A little more than 3 weeks ago began using Nite Out II, every other day. No improvements on the NitrItes. Ammonia did drop to near zero 2 weeks ago. 

Talking with an independent LFS (not a chain) the other day. Been in business since 1984 selling very high end exotics as well as basic stuff. 

They suggested that I *NOT* do any water changes nor change my filter pad.
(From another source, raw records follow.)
-- ==== Sys2Proof/Laws/PerInstr.lean ====
section
/-!
SUPPORT. For each instruction: taking it apart into its fields and rebuilding it from them gives it back (spec `30_encoding.md`
R74, R83).
-/

namespace Sys2Proof

/-- The format bit survives the field `a2` it is put into (R220). -/
@[simp] theorem fmtOf_zeroExtend (f : Fmt) : fmtOf (f.zeroExtend 4) = f := by
  revert f
  decide

end Sys2Proof

namespace Sys2Proof.Laws.FieldsRoundTrip

/-- The instruction its operation makes of its own fields, under any opcode (under the carried one for a stream stub). -/
def Statement (i : Instr) : Prop :=
  ∀ o : Opcode, (∀ c, i.carriedOpcode = some c → c = o) → i.op.instr (i.fields o) = i

theorem halt : Statement .halt := fun _ _ => rfl
theorem halte : Statement .halte := fun _ _ => rfl
theorem mov (ra rb : RegNum) : Statement (.mov ra rb) := fun _ _ => rfl
theorem movra (ra : RegNum) : Statement (.movra ra) := fun _ _ => rfl
theorem movar (ra : RegNum) : Statement (.movar ra) := fun _ _ => rfl
theorem movrj (ra : RegNum) : Statement (.movrj ra) := fun _ _ => rfl
theorem movjr (ra : RegNum) : Statement (.movjr ra) := fun _ _ => rfl
theorem movaj : Statement .movaj := fun _ _ => rfl
theorem movja : Statement .movja := fun _ _ => rfl
theorem ldi (rd : RegNum) (imm : Arg16) : Statement (.ldi rd imm) := fun _ _ => rfl
theorem ldia (imm : Arg16) : Statement (.ldia imm) := fun _ _ => rfl
theorem ldij (imm : Arg16) : Statement (.ldij imm) := fun _ _ => rfl
theorem ld (ra : RegNum) (addr : Arg16) : Statement (.ld ra addr) := fun _ _ => rfl
theorem lda (addr : Arg16) : Statement (.lda addr) := fun _ _ => rfl
theorem ldj (addr : Arg16) : Statement (.ldj addr) := fun _ _ => rfl
theorem st (ra : RegNum) (addr : Arg16) : Statement (.st ra addr) := fun _ _ => rfl
theorem sta (addr : Arg16) : Statement (.sta addr) := fun _ _ => rfl
theorem stj (addr : Arg16) : Statement (.stj addr) := fun _ _ => rfl
theorem add (ra rb : RegNum) : Statement (.add ra rb) := fun _ _ => rfl
theorem addar (ra : RegNum) : Statement (.addar ra) := fun _ _ => rfl
theorem addaj : Statement .addaj := fun _ _ => rfl
theorem sub (ra rb : RegNum) : Statement (.sub ra rb) := fun _ _ => rfl
theorem subar (ra : RegNum) : Statement (.subar ra) := fun _ _ => rfl
theorem subaj : Statement .subaj := fun _ _ => rfl
theorem mult (ra rb : RegNum) : Statement (.mult ra rb) := fun _ _ => rfl
theorem multar (ra : RegNum) : Statement (.multar ra) := fun _ _ => rfl
theorem multaj : Statement .multaj := fun _ _ => rfl
theorem div (ra rb : RegNum) : Statement (.div ra rb) := fun _ _ => rfl
theorem divar (ra : RegNum) : Statement (.divar ra) := fun _ _ => rfl
theorem divaj : Statement .divaj := fun _ _ => rfl
theorem mod (ra rb : RegNum) : Statement (.mod ra rb) := fun _ _ => rfl
theorem modar (ra : RegNum) : Statement (.modar ra) := fun _ _ => rfl
theorem modaj : Statement .modaj := fun _ _ => rfl
theorem and (ra rb : RegNum) : Statement (.and ra rb) := fun _ _ => rfl
theorem andar (ra : RegNum) : Statement (.andar ra) := fun _ _ => rfl
theorem andaj : Statement .andaj := fun _ _ => rfl
theorem or (ra rb : RegNum) : Statement (.or ra rb) := fun _ _ => rfl
theorem orar (ra : RegNum) : Statement (.orar ra) := fun _ _ => rfl
theorem oraj : Statement .oraj := fun _ _ => rfl
theorem not (ra : RegNum) : Statement (.not ra) := fun _ _ => rfl
theorem nota : Statement .nota := fun _ _ => rfl
theorem notj : Statement .notj := fun _ _ => rfl
theorem shl (ra rb : RegNum) : Statement (.shl ra rb) := fun _ _ => rfl
theorem shlar (ra : RegNum) : Statement (.shlar ra) := fun _ _ => rfl
theorem shlaj : Statement .shlaj := fun _ _ => rfl
theorem shr (ra rb : RegNum) : Statement (.shr ra rb) := fun _ _ => rfl
theorem shrar (ra : RegNum) : Statement (.shrar ra) := fun _ _ => rfl
theorem shraj : Statement .shraj := fun _ _ => rfl
theorem cmp (ra rb : RegNum) : Statement (.cmp ra rb) := fun _ _ => rfl
theorem cmpar (ra : RegNum) : Statement (.cmpar ra) := fun _ _ => rfl
theorem cmpaj : Statement .cmpaj := fun _ _ => rfl
theorem cmprm (ra : RegNum) (addr : Arg16) : Statement (.cmprm ra addr) := fun _ _ => rfl
theorem cmpam (addr : Arg16) : Statement (.cmpam addr) := fun _ _ => rfl
theorem bran (target : Arg16) : Statement (.bran target) := fun _ _ => rfl
theorem brlt (target : Arg16) : Statement (.brlt target) := fun _ _ => rfl
theorem breq (target : Arg16) : Statement (.breq target) := fun _ _ => rfl
theorem brgt (target : Arg16) : Statement (.brgt target) := fun _ _ => rfl
theorem brle (target : Arg16) : Statement (.brle target) := fun _ _ => rfl
theorem brge (target : Arg16) : Statement (.brge target) := fun _ _ => rfl
theorem brgl (target : Arg16) : Statement (.brgl target) := fun _ _ => rfl
theorem call (target : Arg16) : Statement (.call target) := fun _ _ => rfl
theorem ret : Statement .ret := fun _ _ => rfl
theorem wrw (ra : RegNum) (fmt : Fmt) : Statement (.wrw ra fmt) := fun _ _ => congrArg _ (fmtOf_zeroExtend fmt)
theorem wrwa (fmt : Fmt) : Statement (.wrwa fmt) := fun _ _ => congrArg _ (fmtOf_zeroExtend fmt)
theorem rdw (ra : RegNum) (fmt : Fmt) : Statement (.rdw ra fmt) := fun _ _ => congrArg _ (fmtOf_zeroExtend fmt)
theorem rdwa (fmt : Fmt) : Statement (.rdwa fmt) := fun _ _ => congrArg _ (fmtOf_zeroExtend fmt)
theorem openSlot (slot : Slot) : Statement (.openSlot slot) := fun _ _ => rfl
theorem closeSlot (slot : Slot) : Statement (.closeSlot slot) := fun _ _ => rfl
theorem fread (op : Opcode) : Statement (.fread op) := fun _ h => congrArg Instr.fread (h op rfl).symm
theorem fwrite (op : Opcode) : Statement (.fwrite op) := fun _ h => congrArg Instr.fwrite (h op rfl).symm

end Sys2Proof.Laws.FieldsRoundTrip
end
And no vacuuming the gravel. Their thinking is that I am removing the beneficial bacteria along with the water and filter. They also said to feed a lot less food flakes. And suggested using Seachem Stability, along with lowering the pH using Seachem Acid Buffer.

Anyone have experience where the NitrItes won't drop yet the ammonia is practically zero?


----------



## coralbandit (Jul 29, 2012)

I would change water without vaccumming.The bacteria you want/need are not free floating in water but attach to surfaces.Whether your fish seem fine or not much is printed about nitrIte poisoning and your level seems to be very high.Your fish may actually survive ,but end up with internal injuries or a shortened life span.
Any knowledgable staff at a LFS(be it high end or petco)knows that people who cycle fish in will most probably loose fish and they can blame the cycle.No matter where the blame goes, they sell more fish if yours die.


----------



## dalfed (Apr 8, 2012)

This happened to me on the last tank I was cycling and even used old media, reading around it seems it happens quite abit, more so in fishless cycle, contacted a chemist at the university who also enjoys our hobby and he explained to me that sometimes during the cycling process if nitrites get too high they will inhibit the developement of more bacteria. To make a long story short do a 90% plus water change and watch the results, I have never seen nitrites since.


----------



## WalkGood (Dec 8, 2012)

90% water change basically starts me from scratch all over again.


----------



## coralbandit (Jul 29, 2012)

There is hardly any useful bacteria in the water column.And the percentage of water changed is how much you will lower the nutrients.I was going to recommend 50% for the next three days maybe even twice the first day.Whether you recognise or not your fish are suffering,otherwise all the cycling info is just crap.I find that hard to believe.Nobody(authors,famed keepers,biologist) make any money saying change your water.LFS make money selling , not giving advice.


----------



## dalfed (Apr 8, 2012)

WalkGood said:


> 90% water change basically starts me from scratch all over again.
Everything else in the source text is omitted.